• TASK DETAILS:
From the entries below, reproduce exactly the line containing "match c % 8 with", the line containing "23 | .fp16 =>", and every line in between, with nothing added.

Dataset entries
^^^^^^^^^^^^^^^^
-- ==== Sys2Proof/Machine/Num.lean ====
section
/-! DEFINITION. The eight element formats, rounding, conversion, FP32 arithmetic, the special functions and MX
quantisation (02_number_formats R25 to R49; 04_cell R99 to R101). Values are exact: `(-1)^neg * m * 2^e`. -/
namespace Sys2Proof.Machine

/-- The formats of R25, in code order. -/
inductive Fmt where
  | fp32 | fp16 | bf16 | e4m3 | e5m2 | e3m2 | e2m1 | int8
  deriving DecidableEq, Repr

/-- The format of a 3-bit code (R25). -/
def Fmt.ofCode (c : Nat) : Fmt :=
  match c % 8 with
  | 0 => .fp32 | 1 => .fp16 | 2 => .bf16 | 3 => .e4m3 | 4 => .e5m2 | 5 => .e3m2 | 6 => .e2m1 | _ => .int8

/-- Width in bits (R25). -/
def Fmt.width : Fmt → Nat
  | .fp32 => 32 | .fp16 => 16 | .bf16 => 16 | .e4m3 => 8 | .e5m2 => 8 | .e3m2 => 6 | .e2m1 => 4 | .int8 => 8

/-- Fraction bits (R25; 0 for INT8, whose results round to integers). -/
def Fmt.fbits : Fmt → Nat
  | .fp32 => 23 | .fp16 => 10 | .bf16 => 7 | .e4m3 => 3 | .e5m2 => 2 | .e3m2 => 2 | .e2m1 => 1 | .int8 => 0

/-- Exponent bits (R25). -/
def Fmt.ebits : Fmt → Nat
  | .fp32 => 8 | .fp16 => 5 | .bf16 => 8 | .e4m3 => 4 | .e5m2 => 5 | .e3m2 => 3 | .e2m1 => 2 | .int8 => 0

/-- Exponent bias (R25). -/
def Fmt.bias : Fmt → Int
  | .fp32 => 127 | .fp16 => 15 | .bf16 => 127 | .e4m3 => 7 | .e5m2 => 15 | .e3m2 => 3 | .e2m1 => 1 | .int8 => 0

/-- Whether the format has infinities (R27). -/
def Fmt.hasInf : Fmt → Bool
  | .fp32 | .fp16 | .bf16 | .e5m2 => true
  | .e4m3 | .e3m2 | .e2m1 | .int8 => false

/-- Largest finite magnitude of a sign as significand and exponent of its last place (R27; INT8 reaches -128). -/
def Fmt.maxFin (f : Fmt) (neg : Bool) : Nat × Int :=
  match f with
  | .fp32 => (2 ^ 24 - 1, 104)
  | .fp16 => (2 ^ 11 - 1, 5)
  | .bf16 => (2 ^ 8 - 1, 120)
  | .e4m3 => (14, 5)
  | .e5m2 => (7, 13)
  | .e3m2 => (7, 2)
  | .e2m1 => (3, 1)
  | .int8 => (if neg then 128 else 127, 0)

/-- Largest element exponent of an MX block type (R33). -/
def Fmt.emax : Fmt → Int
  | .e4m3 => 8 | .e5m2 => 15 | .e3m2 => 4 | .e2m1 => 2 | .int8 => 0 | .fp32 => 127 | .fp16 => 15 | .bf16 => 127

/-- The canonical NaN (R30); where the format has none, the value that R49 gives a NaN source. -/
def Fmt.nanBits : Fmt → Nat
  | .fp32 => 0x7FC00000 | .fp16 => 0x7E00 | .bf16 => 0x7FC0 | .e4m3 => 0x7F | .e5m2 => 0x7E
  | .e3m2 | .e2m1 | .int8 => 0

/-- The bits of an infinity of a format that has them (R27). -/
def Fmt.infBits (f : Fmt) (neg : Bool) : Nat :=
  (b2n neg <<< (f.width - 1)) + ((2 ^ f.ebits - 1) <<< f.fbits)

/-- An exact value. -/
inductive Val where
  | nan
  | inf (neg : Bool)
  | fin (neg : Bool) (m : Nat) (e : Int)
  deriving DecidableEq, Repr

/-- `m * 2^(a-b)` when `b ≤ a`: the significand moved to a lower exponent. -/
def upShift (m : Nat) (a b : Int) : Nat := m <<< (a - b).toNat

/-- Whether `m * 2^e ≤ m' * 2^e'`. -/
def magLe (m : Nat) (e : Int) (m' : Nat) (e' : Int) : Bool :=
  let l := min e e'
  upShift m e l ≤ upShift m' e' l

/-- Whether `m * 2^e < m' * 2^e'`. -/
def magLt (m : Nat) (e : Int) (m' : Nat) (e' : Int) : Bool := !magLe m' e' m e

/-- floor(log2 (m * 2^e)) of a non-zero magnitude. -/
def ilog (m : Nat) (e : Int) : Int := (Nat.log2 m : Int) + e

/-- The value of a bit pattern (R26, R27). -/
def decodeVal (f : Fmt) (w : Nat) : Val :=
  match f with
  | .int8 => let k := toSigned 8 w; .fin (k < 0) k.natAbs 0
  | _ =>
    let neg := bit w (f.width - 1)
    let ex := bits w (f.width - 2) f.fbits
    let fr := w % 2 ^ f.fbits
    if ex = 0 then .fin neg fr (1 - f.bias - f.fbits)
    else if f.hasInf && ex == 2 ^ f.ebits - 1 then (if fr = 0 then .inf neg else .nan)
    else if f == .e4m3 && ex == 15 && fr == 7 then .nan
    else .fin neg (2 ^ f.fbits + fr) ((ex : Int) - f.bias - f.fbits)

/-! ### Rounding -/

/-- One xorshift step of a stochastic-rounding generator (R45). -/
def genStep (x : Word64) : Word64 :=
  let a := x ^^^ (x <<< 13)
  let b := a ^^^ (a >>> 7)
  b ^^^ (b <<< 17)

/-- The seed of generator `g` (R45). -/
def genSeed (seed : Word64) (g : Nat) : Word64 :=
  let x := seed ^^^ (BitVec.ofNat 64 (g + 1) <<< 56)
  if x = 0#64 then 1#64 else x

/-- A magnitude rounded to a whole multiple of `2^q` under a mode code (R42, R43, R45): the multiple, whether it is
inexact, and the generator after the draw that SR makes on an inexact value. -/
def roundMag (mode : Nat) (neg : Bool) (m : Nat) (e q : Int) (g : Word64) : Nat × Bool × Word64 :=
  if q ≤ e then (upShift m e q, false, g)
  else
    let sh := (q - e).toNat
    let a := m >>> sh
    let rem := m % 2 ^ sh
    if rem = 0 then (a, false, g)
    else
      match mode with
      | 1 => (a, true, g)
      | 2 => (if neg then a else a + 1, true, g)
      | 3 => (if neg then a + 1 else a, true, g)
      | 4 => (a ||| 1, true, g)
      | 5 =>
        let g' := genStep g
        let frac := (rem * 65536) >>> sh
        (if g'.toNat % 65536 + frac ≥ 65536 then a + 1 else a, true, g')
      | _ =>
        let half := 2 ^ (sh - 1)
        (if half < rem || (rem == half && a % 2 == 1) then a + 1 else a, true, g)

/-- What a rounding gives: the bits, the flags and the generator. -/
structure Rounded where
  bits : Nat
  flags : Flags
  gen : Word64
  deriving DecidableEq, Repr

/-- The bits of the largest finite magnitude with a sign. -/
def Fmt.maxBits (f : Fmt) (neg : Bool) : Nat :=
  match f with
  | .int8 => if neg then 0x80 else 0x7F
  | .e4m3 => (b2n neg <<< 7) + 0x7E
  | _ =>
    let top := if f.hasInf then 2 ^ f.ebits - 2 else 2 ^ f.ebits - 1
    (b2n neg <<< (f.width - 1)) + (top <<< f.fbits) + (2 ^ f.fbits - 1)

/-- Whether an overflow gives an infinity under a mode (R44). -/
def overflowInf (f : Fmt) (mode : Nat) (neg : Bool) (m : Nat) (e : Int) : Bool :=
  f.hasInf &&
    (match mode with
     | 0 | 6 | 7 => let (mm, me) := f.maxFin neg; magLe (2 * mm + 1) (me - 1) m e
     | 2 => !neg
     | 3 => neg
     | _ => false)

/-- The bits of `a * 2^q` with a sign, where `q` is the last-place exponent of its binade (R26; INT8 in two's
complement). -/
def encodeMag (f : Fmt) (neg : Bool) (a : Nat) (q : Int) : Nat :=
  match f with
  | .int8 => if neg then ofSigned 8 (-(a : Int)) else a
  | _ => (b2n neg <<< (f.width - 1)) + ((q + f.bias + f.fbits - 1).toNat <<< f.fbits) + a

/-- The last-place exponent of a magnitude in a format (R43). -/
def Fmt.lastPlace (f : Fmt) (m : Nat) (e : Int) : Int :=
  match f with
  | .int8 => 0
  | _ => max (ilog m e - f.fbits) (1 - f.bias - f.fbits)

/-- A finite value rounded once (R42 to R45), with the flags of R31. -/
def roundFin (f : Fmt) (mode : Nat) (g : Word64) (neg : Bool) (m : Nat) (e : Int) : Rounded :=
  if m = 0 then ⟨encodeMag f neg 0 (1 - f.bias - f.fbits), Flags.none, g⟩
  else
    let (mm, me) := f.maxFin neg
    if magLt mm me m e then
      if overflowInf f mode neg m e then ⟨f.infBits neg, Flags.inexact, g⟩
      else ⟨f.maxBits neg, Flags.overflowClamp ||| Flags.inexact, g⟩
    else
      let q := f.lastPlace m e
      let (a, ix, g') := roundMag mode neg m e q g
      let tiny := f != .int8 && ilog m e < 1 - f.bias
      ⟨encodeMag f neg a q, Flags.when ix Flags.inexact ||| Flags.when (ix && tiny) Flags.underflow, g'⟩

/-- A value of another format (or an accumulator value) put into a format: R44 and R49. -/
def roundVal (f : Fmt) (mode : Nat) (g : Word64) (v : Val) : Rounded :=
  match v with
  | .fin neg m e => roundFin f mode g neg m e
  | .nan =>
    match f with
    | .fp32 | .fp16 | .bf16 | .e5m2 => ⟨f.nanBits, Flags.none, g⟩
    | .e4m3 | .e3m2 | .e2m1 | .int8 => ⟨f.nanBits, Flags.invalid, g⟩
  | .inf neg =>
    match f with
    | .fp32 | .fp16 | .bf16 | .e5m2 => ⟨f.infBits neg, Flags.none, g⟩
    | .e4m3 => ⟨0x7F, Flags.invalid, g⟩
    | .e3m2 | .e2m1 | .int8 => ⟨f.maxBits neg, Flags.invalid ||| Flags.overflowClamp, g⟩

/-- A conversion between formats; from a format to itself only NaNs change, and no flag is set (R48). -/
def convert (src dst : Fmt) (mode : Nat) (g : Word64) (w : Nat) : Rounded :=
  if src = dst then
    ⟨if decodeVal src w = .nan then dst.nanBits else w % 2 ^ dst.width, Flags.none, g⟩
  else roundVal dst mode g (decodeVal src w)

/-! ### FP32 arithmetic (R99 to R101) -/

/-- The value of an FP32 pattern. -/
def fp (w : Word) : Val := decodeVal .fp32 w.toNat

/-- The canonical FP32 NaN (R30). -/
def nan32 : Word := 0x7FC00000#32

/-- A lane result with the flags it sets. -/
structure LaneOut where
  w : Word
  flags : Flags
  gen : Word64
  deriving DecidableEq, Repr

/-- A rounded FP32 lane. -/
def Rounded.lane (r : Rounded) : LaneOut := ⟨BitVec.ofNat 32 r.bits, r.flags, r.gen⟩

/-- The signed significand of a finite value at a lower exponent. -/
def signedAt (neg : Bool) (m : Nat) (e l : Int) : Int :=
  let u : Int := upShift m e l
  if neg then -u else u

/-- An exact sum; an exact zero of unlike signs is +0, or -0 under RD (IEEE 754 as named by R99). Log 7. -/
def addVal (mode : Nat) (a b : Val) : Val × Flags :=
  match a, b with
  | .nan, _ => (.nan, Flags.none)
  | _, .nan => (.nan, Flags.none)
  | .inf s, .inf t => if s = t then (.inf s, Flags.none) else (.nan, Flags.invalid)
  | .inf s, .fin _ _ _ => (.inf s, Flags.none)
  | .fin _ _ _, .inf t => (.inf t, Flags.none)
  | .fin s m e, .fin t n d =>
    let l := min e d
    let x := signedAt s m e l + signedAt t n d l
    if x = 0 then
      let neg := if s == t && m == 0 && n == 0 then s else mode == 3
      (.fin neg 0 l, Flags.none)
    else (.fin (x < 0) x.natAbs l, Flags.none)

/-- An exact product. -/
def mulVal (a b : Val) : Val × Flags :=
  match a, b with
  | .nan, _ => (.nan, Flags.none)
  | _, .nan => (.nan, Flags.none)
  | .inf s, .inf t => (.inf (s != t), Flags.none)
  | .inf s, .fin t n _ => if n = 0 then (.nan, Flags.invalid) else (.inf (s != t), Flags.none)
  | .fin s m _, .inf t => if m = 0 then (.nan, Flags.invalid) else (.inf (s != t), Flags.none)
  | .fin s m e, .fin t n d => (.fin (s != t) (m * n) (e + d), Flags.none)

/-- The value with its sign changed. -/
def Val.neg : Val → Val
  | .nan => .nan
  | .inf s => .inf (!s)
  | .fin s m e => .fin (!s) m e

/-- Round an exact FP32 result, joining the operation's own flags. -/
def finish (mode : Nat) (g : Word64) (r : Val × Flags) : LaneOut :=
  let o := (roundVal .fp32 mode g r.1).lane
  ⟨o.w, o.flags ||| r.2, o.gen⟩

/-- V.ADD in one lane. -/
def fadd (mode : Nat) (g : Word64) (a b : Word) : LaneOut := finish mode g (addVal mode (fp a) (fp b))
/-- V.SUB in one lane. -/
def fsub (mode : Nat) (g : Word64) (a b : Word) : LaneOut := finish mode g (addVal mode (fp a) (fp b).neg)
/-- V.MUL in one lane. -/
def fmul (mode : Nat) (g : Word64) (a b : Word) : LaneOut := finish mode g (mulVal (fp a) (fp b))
^^^^^^^^^^^^^^^^
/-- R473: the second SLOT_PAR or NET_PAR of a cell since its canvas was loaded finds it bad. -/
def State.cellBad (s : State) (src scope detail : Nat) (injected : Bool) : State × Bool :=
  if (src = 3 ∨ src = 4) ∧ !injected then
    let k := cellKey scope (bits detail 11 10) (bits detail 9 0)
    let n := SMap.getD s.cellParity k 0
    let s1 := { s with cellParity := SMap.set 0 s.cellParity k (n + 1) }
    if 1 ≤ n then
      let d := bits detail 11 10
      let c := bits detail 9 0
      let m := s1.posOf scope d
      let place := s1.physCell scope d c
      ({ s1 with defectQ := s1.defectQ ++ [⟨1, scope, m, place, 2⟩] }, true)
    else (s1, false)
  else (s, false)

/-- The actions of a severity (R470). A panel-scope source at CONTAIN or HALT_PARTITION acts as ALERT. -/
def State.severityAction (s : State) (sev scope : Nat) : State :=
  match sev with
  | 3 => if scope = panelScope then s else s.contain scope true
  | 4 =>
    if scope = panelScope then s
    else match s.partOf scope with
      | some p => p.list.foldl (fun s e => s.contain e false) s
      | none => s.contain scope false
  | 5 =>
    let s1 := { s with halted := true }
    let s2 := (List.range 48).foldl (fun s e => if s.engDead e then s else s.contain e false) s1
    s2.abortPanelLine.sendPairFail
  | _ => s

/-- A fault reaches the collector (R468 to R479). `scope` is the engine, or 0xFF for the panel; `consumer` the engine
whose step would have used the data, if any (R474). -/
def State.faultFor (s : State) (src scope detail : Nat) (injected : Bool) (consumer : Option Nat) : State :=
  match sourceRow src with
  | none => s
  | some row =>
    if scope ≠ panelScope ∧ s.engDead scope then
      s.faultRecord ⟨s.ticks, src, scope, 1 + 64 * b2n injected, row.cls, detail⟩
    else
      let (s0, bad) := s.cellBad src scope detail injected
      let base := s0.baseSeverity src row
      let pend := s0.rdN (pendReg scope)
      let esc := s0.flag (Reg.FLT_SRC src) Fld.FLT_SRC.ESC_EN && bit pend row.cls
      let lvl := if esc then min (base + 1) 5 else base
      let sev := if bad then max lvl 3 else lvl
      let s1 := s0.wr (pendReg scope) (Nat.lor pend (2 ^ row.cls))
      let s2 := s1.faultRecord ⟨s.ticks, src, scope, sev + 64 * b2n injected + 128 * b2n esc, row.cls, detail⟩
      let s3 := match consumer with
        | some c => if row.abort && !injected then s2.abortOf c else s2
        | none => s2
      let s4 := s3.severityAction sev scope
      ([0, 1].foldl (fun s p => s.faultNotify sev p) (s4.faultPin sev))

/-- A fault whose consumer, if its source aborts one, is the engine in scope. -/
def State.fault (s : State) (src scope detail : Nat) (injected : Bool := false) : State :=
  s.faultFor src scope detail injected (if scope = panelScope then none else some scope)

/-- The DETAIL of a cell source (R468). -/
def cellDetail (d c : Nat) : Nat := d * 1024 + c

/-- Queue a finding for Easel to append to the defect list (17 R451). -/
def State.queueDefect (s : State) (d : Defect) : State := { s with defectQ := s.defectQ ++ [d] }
^^^^^^^^^^^^^^^^
• ANSWER TO THIS PROBLEM:
  match c % 8 with
  | 0 => .fp32 | 1 => .fp16 | 2 => .bf16 | 3 => .e4m3 | 4 => .e5m2 | 5 => .e3m2 | 6 => .e2m1 | _ => .int8

/-- Width in bits (R25). -/
def Fmt.width : Fmt → Nat
  | .fp32 => 32 | .fp16 => 16 | .bf16 => 16 | .e4m3 => 8 | .e5m2 => 8 | .e3m2 => 6 | .e2m1 => 4 | .int8 => 8

/-- Fraction bits (R25; 0 for INT8, whose results round to integers). -/
def Fmt.fbits : Fmt → Nat
  | .fp32 => 23 | .fp16 => 10 | .bf16 => 7 | .e4m3 => 3 | .e5m2 => 2 | .e3m2 => 2 | .e2m1 => 1 | .int8 => 0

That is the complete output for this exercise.